Recommended reference: Ghose A, et al. Hereditary Ovarian Cancer: Towards a Cost-Effective Prevention Strategy. Int J Environ Res Public Health. 2022;19(19):12057.

[2] “1. Introduction”, Page 2 of 15, Lines 50-52:

“However, this EOC subtype is often accociated with high chemoresistantance [5,8]. This highlights the need to create good preclinical models to study the disease and test new therapeutic strategies.”.

Within this context, it is important to comment that PI3K pathway is frequently upregulated in EOC and plays an important role in chemoresistance and preservation of genomic stability, as it is implicated in many processes of DNA replication and cell cycle regulation. The inhibition of the PI3K may lead to genomic instability and mitotic catastrophe through a decrease of the activity of the spindle assembly checkpoint protein Aurora kinase B and consequently increase of the occurrence of lagging chromosomes during prometaphase.

Recommended reference: Aliyuda F, et al. Advances in Ovarian Cancer Treatment Beyond PARP Inhibitors. Curr Cancer Drug Targets. 2023;23(6):433-446.

[3] “1. Introduction”, Page 2 of 15, Lines 68-70:

“SKOV3 has been an extensively used model for HGSOC, although recent evidence shows that this cell line represents phenotype of ovarian clear cell adenocarcinoma [14].”.

At that stage, the authors should note that the ovarian cancer-resistant cell line SKOV3 was recently utilized as a parental cell line for enriching stem cells using previously published culture methods. The findings indicated a correlation between BRCA1 expression and drug resistance genes in ovarian cancer tissues. Moreover, the data revealed a novel mechanism by which BRCA1 mediates autophagy-related regulation of cisplatin resistance. However, the specific pathway through which autophagy regulates and influences drug resistance remains unclear.

Recommended reference: You Y, et al. BRCA1 affects the resistance and stemness of SKOV3-derived ovarian cancer stem cells by regulating autophagy. Cancer Med. 2019;8(2):656-668.

Author Response

We sincerely appreciate the Reviewer insightful comments and recommendations, which have improved the quality of our work. Below, we addressed the Reviewer suggestions point by point:

1. We included the information about the cost of ovarian cancer treatment, as well as the proposed reference, in Lines 36–42:

“Ovarian cancer is one of the most lethal gynecological malignancies, it ranks third in incidence among gynecological cancers but first in mortality [1,2]. Lack of robust screening tests for early detection not only reduces the effectiveness of treatment, but also significantly increases its cost.

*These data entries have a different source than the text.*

-- ==== Sys2Proof/Machine/View.lean ====
section
/-! DEFINITION. What a read of an entry gives (R65, R390, R396): the stored live value, or the value the device forms from its
state; the unit block (R400 to R402) and the directory (R397). -/

namespace Sys2Proof.Machine

/-! ### Addresses (R343, R411) -/

/-! ### The directory (R397) -/

/-- Every entry with its sub-index 0x00 (R390). -/
def everyKey : List Nat := allIndices.flatMap (fun i => (i * 256) :: allKeys.filter (fun k => k / 256 == i))

/-- Access code of a descriptor. -/
def accCode : Acc → Nat | .ro => 0 | .rw => 1 | .wo => 2 | .const => 3

/-- One 16-byte descriptor. -/
def Mach.descriptor (m : Mach) (k : Nat) : List Byte :=
  let head := beBytes 2 (k / 256) ++ beBytes 1 (k % 256)
  match rowOf k with
  | none => head ++ [0x20, 3, 0xFF, 0, 0] ++ beBytes 4 1 ++ beBytes 4 0
  | some r =>
    let dom := match m.domOf k with | some d => domCode d | none => 0xFF
    let pers := match r.pers with | .none => 0 | .bank => 1 | .device => 2
    let role := if r.acc == .ro || r.acc == .const then 0 else if k / 256 = 0x1851 then 4 else writeRole k - 1
    let flags := b2n (safetyFlag k) + 2 * role + 16 * b2n (mappable k && opWrites k && !safetyFlag k) + 32 * b2n (mappable k)
    let width := match r.ty with | .str n | .oct n | .dom n => n | t => t.width
    head ++ beBytes 1 r.ty.code ++ beBytes 1 (accCode r.acc) ++ beBytes 1 dom ++ beBytes 1 pers ++ beBytes 1 flags ++ beBytes 4 width ++
      beBytes 4 0

/-- Dictionary.Directory. -/
def Mach.directory (m : Mach) : List Byte := everyKey.flatMap m.descriptor

/-! ### The event log (R455, R456) -/

/-- The record in a slot of the ring. -/
def Mach.logSlotBytes (m : Mach) (s : Nat) : List Byte := m.nvGet (0x500000 + 64 * (s % 16384)) 64
/-- Valid records of the ring, oldest first; a slot whose CRC fails is skipped (R456). -/
def Mach.logRecords (m : Mach) : List (List Byte) :=
  ((List.range m.nv.logCount).map (fun j => m.logSlotBytes (m.nv.logSlot + 16384 - m.nv.logCount + j))).filter
    (fun r => crc32c (r.take 60) == BitVec.ofNat 32 (imgNat r 60 4))
/-- Sequence number of the newest record held; 0 while none is. -/
def Mach.logHead (m : Mach) : Nat := match m.logRecords.getLast? with | some r => imgNat r 0 4 | none => 0

/-! ### Values formed from the state, by group -/

/-- A REAL32 as a value. -/
def vr (x : F32) : Val := .num x.toNat

/-- Law slots. -/
def Mach.viewSlot (m : Mach) (i : Fin 32) (sub : Nat) : Option Val :=
  match sub with
  | 0x15 => some (vr m.slots[i].out)
  | 0x16 => some (vr m.slots[i].err)
  | 0x17 => some (.num (m.slotStatus i))
  | _ => none

/-- Modulator inputs. The slow DC chain's value reaches the state by no command: a free value (log entry 33). -/
def Mach.viewInput (m : Mach) (s : Fin 2) (n : Fin 6) (sub : Nat) : Option Val :=
  let x := m.sense[s].inputs[n]
  match sub with
  | 0x08 => some (vr x.value)
  | 0x09 => some (.num (inputStatus x))
  | 0x0E => some (vr (m.dcValue s n))
  | _ => none

/-- A set's groups 0x3010 to 0x30A0. -/
def Mach.viewSet (m : Mach) (s : Fin 2) (base sub : Nat) : Option Val :=
  let e := m.eng[s]
  if base = 0x3010 ∧ sub = 3 then some (.bytes (m.pwm[s].histogram.flatMap (beBytes 4)))
  else if base = 0x3030 ∧ sub = 2 then some (vr (fRat 400000000 (mclkDiv (m.n (Key.senseModClock s.1)))))
  else if base = 0x3050 ∧ sub = 6 then some (.num (min 255 e.dropRun))
  else if base = 0x3050 ∧ sub = 0x0C then some (.num (if e.queued.isSome then 2 else if e.cur.isSome then 1 else 0))
  else if base = 0x3080 ∧ sub = 0x0B then some (.num m.mc[s].source)
  else if base = 0x3090 ∧ sub = 0x0D then some (.num m.mc[s].losState)
  else if base = 0x3110 ∧ sub = 9 then some (.num m.gate[s].retry)
  else if base = 0x3110 ∧ sub = 0x0A then some (.num m.gate[s].otherHist.length)
  else if base = 0x3110 ∧ sub = 0x0B then some (.num m.gate[s].scHist.length)
  else none

/-- A drive's groups. -/
def Mach.viewDrive (m : Mach) (d : Fin 2) (base sub : Nat) : Option Val :=
  let x := m.drives[d]
  if base = 0x4800 ∧ sub = 4 then some (.num (driveCode x.st))
  else if base = 0x4801 ∧ sub = 0x0B then
    let valid := if m.byLever d then !m.pairs[m.leverPair d].invalid else !x.refTimeout
    some (.num (b2n valid + 2 * b2n (m.byLever d && !x.neutral) + 4 * b2n x.refTimeout))
  else if base = 0x4810 ∧ sub = 1 then some (.num m.grove.holding)
  else if base = 0x4821 ∧ sub = 0x0E then some (.num (b2n x.render))
  else if base = 0x4830 ∧ sub = 0x0A then
    let out := match x.fade with | some f => fIsZero f.to_ | none => false
    some (.num (b2n (!m.motionStale d) + 2 * b2n out + 4 * b2n (x.fade.isSome && !out) + 8 * b2n x.stroke))
  else if base = 0x4850 ∧ sub = 7 then some (.num x.qrState)
  else if base = 0x4860 ∧ sub = 0x0A then some (.num (if m.safety.chopForced then 2 else if m.safety.chop then 1 else 0))
  else none

/-- Isf.Status of a connection (R303, R311): off, opening, running, fail-safe; a producer runs. -/
def Mach.isfStatusOf (m : Mach) (c : Fin 4) : Nat :=
  let x := m.safety.isf[c]
  match m.n (Key.isfRole c.1) with
  | 0 => 0
  | 1 => if x.failSafe then 3 else if x.accepted < 3 then 1 else 2
  | _ => 2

This is one of the reasons why ovarian cancer ranks as the most expensive malignancy to treat among all types of cancer. In the United States, the economic toll of treatment per patient is substantial, with expenses ranging from approximately $80,000 in the first year of care to $100,000 in the terminal stages of the disease [3].”

2. Additional information about the importance of PI3K pathway in ovarian cancer was provided in the Results section rather than the Introduction section. This location ensures better relevance, as it directly relates to the mutations in the PI3K pathway genes observed in our cell line (Lines 153-156):

“Upregulation of the PI3K pathway is a common feature for EOC and leads to chemoresistance acquisition and cell cycle progression. Inhibition of this pathway induces genome instability and mitotic catastrophe by reducing the activity of Aurora kinase B [16].”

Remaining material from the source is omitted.